[What is required]
Copy exactly, please, the lines of the data from its start through the line containing "namespace Sys2Proof.Laws.EncodeFormat".

Data supplied below:

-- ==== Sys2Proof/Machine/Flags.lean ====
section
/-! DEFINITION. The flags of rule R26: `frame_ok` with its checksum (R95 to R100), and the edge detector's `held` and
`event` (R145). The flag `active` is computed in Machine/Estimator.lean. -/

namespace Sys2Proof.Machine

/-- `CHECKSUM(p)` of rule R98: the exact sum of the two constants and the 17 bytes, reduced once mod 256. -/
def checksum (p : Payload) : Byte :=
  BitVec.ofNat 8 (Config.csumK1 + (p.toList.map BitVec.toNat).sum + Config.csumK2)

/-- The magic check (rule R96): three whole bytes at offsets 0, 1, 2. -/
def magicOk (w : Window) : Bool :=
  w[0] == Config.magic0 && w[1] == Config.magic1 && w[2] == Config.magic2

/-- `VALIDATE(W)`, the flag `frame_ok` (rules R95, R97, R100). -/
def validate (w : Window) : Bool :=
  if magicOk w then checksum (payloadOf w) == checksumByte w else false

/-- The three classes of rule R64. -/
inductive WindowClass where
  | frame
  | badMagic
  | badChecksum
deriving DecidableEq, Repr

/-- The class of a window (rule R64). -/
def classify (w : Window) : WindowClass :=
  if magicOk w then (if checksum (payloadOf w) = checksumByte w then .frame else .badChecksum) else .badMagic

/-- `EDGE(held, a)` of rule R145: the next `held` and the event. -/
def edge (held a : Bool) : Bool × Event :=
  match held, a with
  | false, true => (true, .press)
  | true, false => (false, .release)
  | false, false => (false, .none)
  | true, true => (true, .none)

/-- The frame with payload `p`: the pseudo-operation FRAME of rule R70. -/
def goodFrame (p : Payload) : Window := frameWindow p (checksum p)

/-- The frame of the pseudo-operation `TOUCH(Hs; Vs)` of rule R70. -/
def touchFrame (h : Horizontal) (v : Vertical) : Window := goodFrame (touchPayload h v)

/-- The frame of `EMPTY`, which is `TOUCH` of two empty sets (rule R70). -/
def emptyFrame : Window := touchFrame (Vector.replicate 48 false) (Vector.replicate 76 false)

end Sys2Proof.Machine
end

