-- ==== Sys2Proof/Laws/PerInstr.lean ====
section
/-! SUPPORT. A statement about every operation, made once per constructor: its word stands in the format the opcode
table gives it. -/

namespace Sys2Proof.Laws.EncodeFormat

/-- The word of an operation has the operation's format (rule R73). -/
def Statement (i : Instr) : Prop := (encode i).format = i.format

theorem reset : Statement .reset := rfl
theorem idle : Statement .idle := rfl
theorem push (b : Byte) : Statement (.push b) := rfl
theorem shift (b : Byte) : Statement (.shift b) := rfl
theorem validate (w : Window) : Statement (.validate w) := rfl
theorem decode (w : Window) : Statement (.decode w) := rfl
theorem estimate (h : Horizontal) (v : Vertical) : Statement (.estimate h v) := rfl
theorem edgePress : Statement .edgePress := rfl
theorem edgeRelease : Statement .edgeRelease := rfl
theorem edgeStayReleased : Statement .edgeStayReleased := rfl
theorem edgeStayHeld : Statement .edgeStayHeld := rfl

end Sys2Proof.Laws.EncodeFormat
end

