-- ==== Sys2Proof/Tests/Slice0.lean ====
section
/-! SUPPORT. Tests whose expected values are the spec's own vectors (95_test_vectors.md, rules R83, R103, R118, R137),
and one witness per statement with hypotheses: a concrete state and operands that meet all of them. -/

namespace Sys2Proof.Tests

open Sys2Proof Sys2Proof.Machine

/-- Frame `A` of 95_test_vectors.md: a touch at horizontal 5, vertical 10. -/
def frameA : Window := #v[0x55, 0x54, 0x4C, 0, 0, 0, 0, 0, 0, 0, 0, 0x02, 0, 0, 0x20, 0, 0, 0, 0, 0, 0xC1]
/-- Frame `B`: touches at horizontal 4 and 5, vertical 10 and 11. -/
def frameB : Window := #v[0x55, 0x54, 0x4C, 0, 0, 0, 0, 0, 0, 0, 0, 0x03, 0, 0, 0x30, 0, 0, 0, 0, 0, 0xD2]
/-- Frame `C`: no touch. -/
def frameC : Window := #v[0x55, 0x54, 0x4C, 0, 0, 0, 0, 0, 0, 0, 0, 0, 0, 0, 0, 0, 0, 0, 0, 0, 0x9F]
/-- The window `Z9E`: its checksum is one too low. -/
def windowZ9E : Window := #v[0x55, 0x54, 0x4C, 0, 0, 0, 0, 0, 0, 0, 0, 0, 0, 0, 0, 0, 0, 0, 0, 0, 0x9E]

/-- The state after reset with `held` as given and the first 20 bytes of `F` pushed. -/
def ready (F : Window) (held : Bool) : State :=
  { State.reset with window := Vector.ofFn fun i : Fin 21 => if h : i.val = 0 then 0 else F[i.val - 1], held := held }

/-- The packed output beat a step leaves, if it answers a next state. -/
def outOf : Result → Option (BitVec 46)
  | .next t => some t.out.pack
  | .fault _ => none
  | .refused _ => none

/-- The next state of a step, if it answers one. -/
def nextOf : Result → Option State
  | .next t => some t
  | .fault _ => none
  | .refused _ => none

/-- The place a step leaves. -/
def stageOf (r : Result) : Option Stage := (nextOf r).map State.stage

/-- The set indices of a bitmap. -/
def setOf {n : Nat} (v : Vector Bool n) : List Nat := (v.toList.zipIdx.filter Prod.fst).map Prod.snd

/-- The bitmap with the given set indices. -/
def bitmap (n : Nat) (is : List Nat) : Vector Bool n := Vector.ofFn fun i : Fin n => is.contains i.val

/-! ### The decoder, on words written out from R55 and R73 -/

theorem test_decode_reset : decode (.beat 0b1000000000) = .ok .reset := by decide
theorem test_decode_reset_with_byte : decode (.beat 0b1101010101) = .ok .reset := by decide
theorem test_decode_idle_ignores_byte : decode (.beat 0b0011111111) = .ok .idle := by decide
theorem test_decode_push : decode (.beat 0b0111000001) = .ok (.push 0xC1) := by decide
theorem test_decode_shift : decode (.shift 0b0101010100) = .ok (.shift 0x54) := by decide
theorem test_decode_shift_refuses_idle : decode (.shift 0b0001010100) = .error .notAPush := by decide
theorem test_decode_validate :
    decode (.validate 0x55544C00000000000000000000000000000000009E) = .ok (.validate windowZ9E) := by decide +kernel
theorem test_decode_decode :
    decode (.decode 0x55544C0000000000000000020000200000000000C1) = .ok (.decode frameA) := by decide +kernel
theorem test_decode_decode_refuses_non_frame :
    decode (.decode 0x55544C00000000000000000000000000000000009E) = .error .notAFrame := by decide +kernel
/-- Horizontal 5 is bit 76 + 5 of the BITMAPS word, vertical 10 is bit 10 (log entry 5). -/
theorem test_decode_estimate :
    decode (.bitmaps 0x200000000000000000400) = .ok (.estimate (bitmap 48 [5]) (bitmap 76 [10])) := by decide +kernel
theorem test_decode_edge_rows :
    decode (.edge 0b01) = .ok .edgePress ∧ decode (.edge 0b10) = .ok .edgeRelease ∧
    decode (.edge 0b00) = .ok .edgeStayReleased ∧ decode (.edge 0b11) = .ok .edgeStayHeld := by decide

End of Data supplied.

[Response for this exercise]
-- ==== Sys2Proof/Machine/Flags.lean ====
section
/-! DEFINITION. The flags of rule R26: `frame_ok` with its checksum (R95 to R100), and the edge detector's `held` and
`event` (R145). The flag `active` is computed in Machine/Estimator.lean. -/

namespace Sys2Proof.Machine

/-- `CHECKSUM(p)` of rule R98: the exact sum of the two constants and the 17 bytes, reduced once mod 256. -/
def checksum (p : Payload) : Byte :=
  BitVec.ofNat 8 (Config.csumK1 + (p.toList.map BitVec.toNat).sum + Config.csumK2)

/-- The magic check (rule R96): three whole bytes at offsets 0, 1, 2. -/
def magicOk (w : Window) : Bool :=
  w[0] == Config.magic0 && w[1] == Config.magic1 && w[2] == Config.magic2

/-- `VALIDATE(W)`, the flag `frame_ok` (rules R95, R97, R100). -/
def validate (w : Window) : Bool :=
  if magicOk w then checksum (payloadOf w) == checksumByte w else false

/-- The three classes of rule R64. -/
inductive WindowClass where
  | frame
  | badMagic
  | badChecksum
deriving DecidableEq, Repr

/-- The class of a window (rule R64). -/
def classify (w : Window) : WindowClass :=
  if magicOk w then (if checksum (payloadOf w) = checksumByte w then .frame else .badChecksum) else .badMagic

/-- `EDGE(held, a)` of rule R145: the next `held` and the event. -/
def edge (held a : Bool) : Bool × Event :=
  match held, a with
  | false, true => (true, .press)
  | true, false => (false, .release)
  | false, false => (false, .none)
  | true, true => (true, .none)

/-- The frame with payload `p`: the pseudo-operation FRAME of rule R70. -/
def goodFrame (p : Payload) : Window := frameWindow p (checksum p)

/-- The frame of the pseudo-operation `TOUCH(Hs; Vs)` of rule R70. -/
def touchFrame (h : Horizontal) (v : Vertical) : Window := goodFrame (touchPayload h v)

/-- The frame of `EMPTY`, which is `TOUCH` of two empty sets (rule R70). -/
def emptyFrame : Window := touchFrame (Vector.replicate 48 false) (Vector.replicate 76 false)

end Sys2Proof.Machine
end

-- ==== Sys2Proof/Laws/PerInstr.lean ====
section
/-! SUPPORT. A statement about every operation, made once per constructor: its word stands in the format the opcode
table gives it. -/

namespace Sys2Proof.Laws.EncodeFormat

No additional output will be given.